My heart jolted. The spit dried in my mouth.

“I don’t remember it, but I must have passed out and my car went off the road.”

“It did,” I whispered. “You were in the trees.”

He nodded, watching me carefully. “But I woke up.”

“I didn’t think you saw me,” I said.

“It wouldn’t have mattered,” he told me, taking a step forward, reaching out one hand like he meant to touch me. “I would have recognized you anyway.” Corvin paused, breathing heavily. “Ebron,” he said earnestly. “You saved me. You guided me back. All of this is because of you.”

 

Chapter Twenty

 

 

“Ebron,” Marcus whispered to me. “What’s he talking about?”

I gestured weakly with my rifle. “I resurrected him. He was the first one I ever brought back.” I wondered where Leo was, if he had heard. If he was reeling as hard as I was.

“Brought back,” Corvin repeated. “I was lost in the dark. And you came, and took me in your hands and brought me home. Everything was different after that.”

“Oh, my God,” I croaked, feeling weak. I lowered my gun, my limbs aching and limp.

“My mom made me go to a treatment center in Butte. I got my GED. I went to college.
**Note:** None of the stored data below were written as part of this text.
-- ==== Sys2Proof/Tests/Slice0.lean ====
section
/-! SUPPORT. Tests: expected results are the spec's own vectors (spec/95_test_vectors.md, whose numbers each theorem names), and
the witnesses: for every statement of Certificates/Slice0/Obligations.lean that has hypotheses, concrete operands and a
concrete state that meet them all together. -/

namespace Sys2Proof.Tests

open Sys2Proof.Machine Sys2Proof.Claims

/-! ## Building small states -/

/-- Memory that holds these 8-byte entries. -/
def entries (l : List (Word × Word)) : Memory := l.foldl (fun m e => m.writeWord e.1 e.2) []

/-- Consumed registers in a mode, Sv39 on, root page number `0x80000` (95_test_vectors.md 2.3). -/
def regsIn (mode : BitVec 2) : CoreRegs :=
  { coreRegsReset configDefault with curMode := mode, satp := 0x8000000000080000#64 }

/-- Supervisor mode with fresh flags. -/
def sup (m : Memory) : State :=
  { State.reset with regs := regsIn 1#2, fetchMode := .translate, dataMode := .translate, mem := m }

/-- User mode with fresh flags. -/
def usr (m : Memory) : State :=
  { State.reset with regs := regsIn 0#2, fetchMode := .translate, dataMode := .translate, mem := m }

/-- The same state with other parameters. -/
def withCfg (s : State) (f : Config → Config) : State := { s with cfg := f s.cfg }

def excUpdate (c : Config) : Config := { c with adPolicy := .excUpdate }
def alignSoft (c : Config) : Config := { c with alignSoft := true }
def guided (c : Config) : Config := { c with guided := true }
def tableExt (c : Config) : Config := { c with pmptableExt := true }
def refuses (c : Config) : Config := { c with premises := .refuse }

/-- The guide that names a kind (95_test_vectors.md P3). -/
def withGuide (s : State) (excnum : BitVec 6) : State :=
  { withCfg s guided with regs := { s.regs with guide := { active := true, force := true, excnum := excnum, tval := 0x4008#64 } } }

/-- The first entries of the PMP array, the rest off. -/
def withPmp (s : State) (l : List PmpEntry) : State :=
  { s with regs := { s.regs with pmp := l ++ s.regs.pmp.drop l.length } }

/-- The first entries of the SPMP array, the rest off. -/
def withSpmp (s : State) (l : List Region) : State :=
  { s with regs := { s.regs with spmp := l ++ s.regs.spmp.drop l.length } }

def presents (s : State) (l : List CoreEvent) : State := { s with inputs := l }

/-- The answer of an operation: the response and the exception output. -/
def answer (o : Host.Outcome State Fault Refusal) : Option (Option Response × Option ExcOut) :=
  match o with
  | .next s => some (s.out.resp, s.out.exc)
  | .fault _ => none
  | .refused _ => none

def isOk (v : Word) : Option (Option Response × Option ExcOut) := some (some ⟨.ok, v, none⟩, none)
def isFault (k : FaultKind) (v : Word) : Option (Option Response × Option ExcOut) :=
  some (some ⟨.fault, 1#64, none⟩, some ⟨k, v⟩)
def isAccess (pa : Word) (p sp : Bool) : Option (Option Response × Option ExcOut) :=
  some (some ⟨.ok, pa, some ⟨p, sp⟩⟩, none)

/-- The next state of an operation, or the state itself. -/
def after (s : State) (o : Host.Outcome State Fault Refusal) : State :=
  match o with
  | .next t => t
  | .fault _ => s
  | .refused _ => s

/-- The refusal an operation ends in. -/
def refusalOf (o : Host.Outcome State Fault Refusal) : Option Refusal :=
  match o with
  | .next _ => none
  | .fault _ => none
  | .refused r => some r

/-! ## WellFormed refuses (R111) -/

theorem test_wf_amo_on_fetch : (Instr.translate .fetch true 0x1000#64).wellFormed = false := by decide
theorem test_wf_check_amo_on_fetch : (Instr.checkPerm .fetch true true 0#64 0#64).wellFormed = false := by decide
theorem test_wf_validate_len_3 : (Instr.validate .load false 0#64 3#64).wellFormed = false := by decide
theorem test_wf_access_len_16 : (Instr.access .load false 0#64 16#64).wellFormed = false := by decide
theorem test_wf_pmp_len_0 : (Instr.pmpCheck .load .user 0#64 0#64).wellFormed = false := by decide
theorem test_wf_spmp_len_0 : (Instr.spmpCheck .load .user 0#64 0#64).wellFormed = false := by decide
theorem test_wf_refused : refusalOf (exec (.pmpCheck .load .user 0#64 0#64) (sup [])) = some .badRequest := by decide

/-! ## Decoding: words written out from R90 and the vectors of 95_test_vectors.md -/

theorem test_decode_validate :  -- V4: `VALIDATE.l.amo`, op 0000, cls 01, amo 1
    decode ⟨0b0000000001010000#16, 0xffffffbfffffffff#64, 1#64⟩ = .ok (.validate .load true 0xffffffbfffffffff#64 1#64) := by
  decide
theorem test_decode_queryMode :  -- `QUERY_MODE.s`, op 0001, cls 10
    decode ⟨0b0000000000100001#16, 0#64, 0#64⟩ = .ok (.queryMode .store) := by decide
theorem test_decode_refreshMode : decode ⟨0b0000000000000010#16, 0#64, 0#64⟩ = .ok .refreshMode := by decide
theorem test_decode_translate :  -- W15: `TRANSLATE.l.amo`, op 0011
    decode ⟨0b0000000001010011#16, 0x1000#64, 0#64⟩ = .ok (.translate .load true 0x1000#64) := by decide
theorem test_decode_checkPerm :  -- E14's class with `sok` = 1: bit 9
    decode ⟨0b0000001001010100#16, 0x1000#64, 0xcf#64⟩ = .ok (.checkPerm .load true true 0x1000#64 0xcf#64) := by decide
theorem test_decode_pmpCheck :  -- `PMP_CHECK.s.m`, mode 11 in bits 8:7
    decode ⟨0b0000000110100101#16, 0x80000ffc#64, 8#64⟩ = .ok (.pmpCheck .store .machine 0x80000ffc#64 8#64) := by decide
theorem test_decode_spmpCheck :  -- `SPMP_CHECK.l.s`, mode 01
    decode ⟨0b0000000010010110#16, 0x80000000#64, 4#64⟩ = .ok (.spmpCheck .load .supervisor 0x80000000#64 4#64) := by decide
theorem test_decode_access :  -- P1 step 8
    decode ⟨0b0000000000100111#16, 0x40203abc#64, 4#64⟩ = .ok (.access .store false 0x40203abc#64 4#64) := by decide

/-- The ill-formed command words of 95_test_vectors.md 2.9. -/
theorem test_decode_ill_formed :
    decode ⟨0x0008#16, 0#64, 0#64⟩ = .error .reservedOp ∧ decode ⟨0x0033#16, 0#64, 0#64⟩ = .error .reservedCls ∧
    decode ⟨0x0043#16, 0#64, 0#64⟩ = .error .amoOnFetch ∧ decode ⟨0x0105#16, 0#64, 4#64⟩ = .error .reservedMode ∧
    decode ⟨0x0083#16, 0#64, 0#64⟩ = .error .unusedMode ∧ decode ⟨0x0012#16, 0#64, 0#64⟩ = .error .unusedCls ∧
    decode ⟨0x0407#16, 0#64, 4#64⟩ = .error .reservedBits := by decide

/-- The other unused fields and operands (R91, R111). -/
theorem test_decode_unused :
    decode ⟨0x0045#16, 0#64, 4#64⟩ = .error .unusedAmo ∧ decode ⟨0x0203#16, 0#64, 0#64⟩ = .error .unusedSok ∧
    decode ⟨0x0001#16, 1#64, 0#64⟩ = .error .unusedArg0 ∧ decode ⟨0x0013#16, 0#64, 1#64⟩ = .error .unusedArg1 := by decide

/-- A table word and the state it is placed in. -/
theorem test_withFetchWord :
    decodeTableWord 16 0x0002 = some .refreshMode ∧
    refusalOf (step (State.reset.withFetchWord 16 0x0002)) = none ∧
    (after State.reset (step (State.reset.withFetchWord 16 0x0021))).out.resp = some ⟨.ok, 0#64, none⟩ := by decide

/-- The written forms of R117. -/
theorem test_text :
    (Instr.translate .load false 0x1234#64).text = "TRANSLATE.l 0x1234" ∧
    (Instr.validate .store true 0x80001001#64 4#64).text = "VALIDATE.s.amo 0x80001001, 4" ∧
    (Instr.checkPerm .fetch false true 0x1000#64 0xcf#64).text = "CHECK_PERM.f ok=1, va=0x1000, pte=0xcf" ∧
    (Instr.pmpCheck .fetch .supervisor 0x80000000#64 4#64).text = "PMP_CHECK.f.s 0x80000000, 4" ∧
    (Instr.queryMode .fetch).text = "QUERY_MODE.f" ∧ Instr.refreshMode.text = "REFRESH_MODE" := by decide

/-! ## Reset, memory, tables -/

theorem test_reset_mem_wf : Memory.wf State.reset.mem := by decide
theorem test_memory_little_endian :
    (entries [(0x1000#64, 0x1122334455667788#64)]).byte 0x1000#64 = some 0x88#8 ∧
    (entries [(0x1000#64, 0x1122334455667788#64)]).byte 0x1007#64 = some 0x11#8 ∧
    (entries [(0x1000#64, 0x1122334455667788#64)]).readWord 0x1001#64 = none := by decide

/-- NAPOT masks of 95_test_vectors.md 2.5: `k` = 0, 9, 29, 62, 64. -/
theorem test_napot_masks :
    napotMask 0x20000000#64 = 0xfffffffffffffff8#64 ∧ napotMask 0x200001ff#64 = 0xfffffffffffff000#64 ∧
    napotMask 0x1fffffff#64 = 0xffffffff00000000#64 ∧ napotMask 0x3fffffffffffffff#64 = 0#64 ∧
    napotMask 0xffffffffffffffff#64 = 0#64 ∧ napotMask 0x0fffffffffffffff#64 = 0x8000000000000000#64 := by decide

/-- Rows of R215 read across, in the columns' order S0, S1, U. -/
theorem test_spmp_default_rows :
    (∀ cls, permAllows (spmpSet spmpTablesDefault false .supervisor 0b0010#4) cls = (cls == .load || cls == .store)) ∧
    (∀ cls, permAllows (spmpSet spmpTablesDefault true .supervisor 0b0111#4) cls = (cls == .load || cls == .store)) ∧
    (∀ cls, permAllows (spmpSet spmpTablesDefault true .user 0b0101#4) cls = (cls == .load || cls == .fetch)) ∧
    (∀ cls, permAllows (spmpSet spmpTablesDefault true .user 0b1011#4) cls = (cls == .fetch)) ∧
    (∀ cls, permAllows (spmpSet spmpTablesDefault false .supervisor 0b1111#4) cls = (cls == .load)) := by
  refine ⟨?_, ?_, ?_, ?_, ?_⟩ <;> intro cls <;> cases cls <;> decide

/-! ## Steps: at most two vectors an operation -/

/-- Fetch flag Direct, data flag Translate, `ALIGN_SOFT` (95_test_vectors.md 2.1). -/
def vState : State :=
  withCfg { State.reset with regs := { regsIn 3#2 with mprv := true, mpp := 1#2 }, dataMode := .translate } alignSoft

theorem test_validate_V7 : answer (exec (.validate .load true 0x1003#64 4#64) vState) = isFault .sam 0x1003#64 := by decide
theorem test_validate_V11 :
    answer (exec (.validate .store false 0x4000000001#64 2#64) vState) = isFault .spf 0x4000000001#64 := by decide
All because of you, because you saved me.”

I shook my head, over and over. “No,” I whispered.

“So, now do you see?” Corvin asked. He took another step towards me, moving out from behind the counter again. He brushed past Morgan and she stepped aside, her pale face still and thoughtful.

“I’m just continuing what you started,” Corvin told me, coming within arm’s reach. “You showed me what else is out there. I’m just exploring it. Maybe my methods are a little more crude, but –”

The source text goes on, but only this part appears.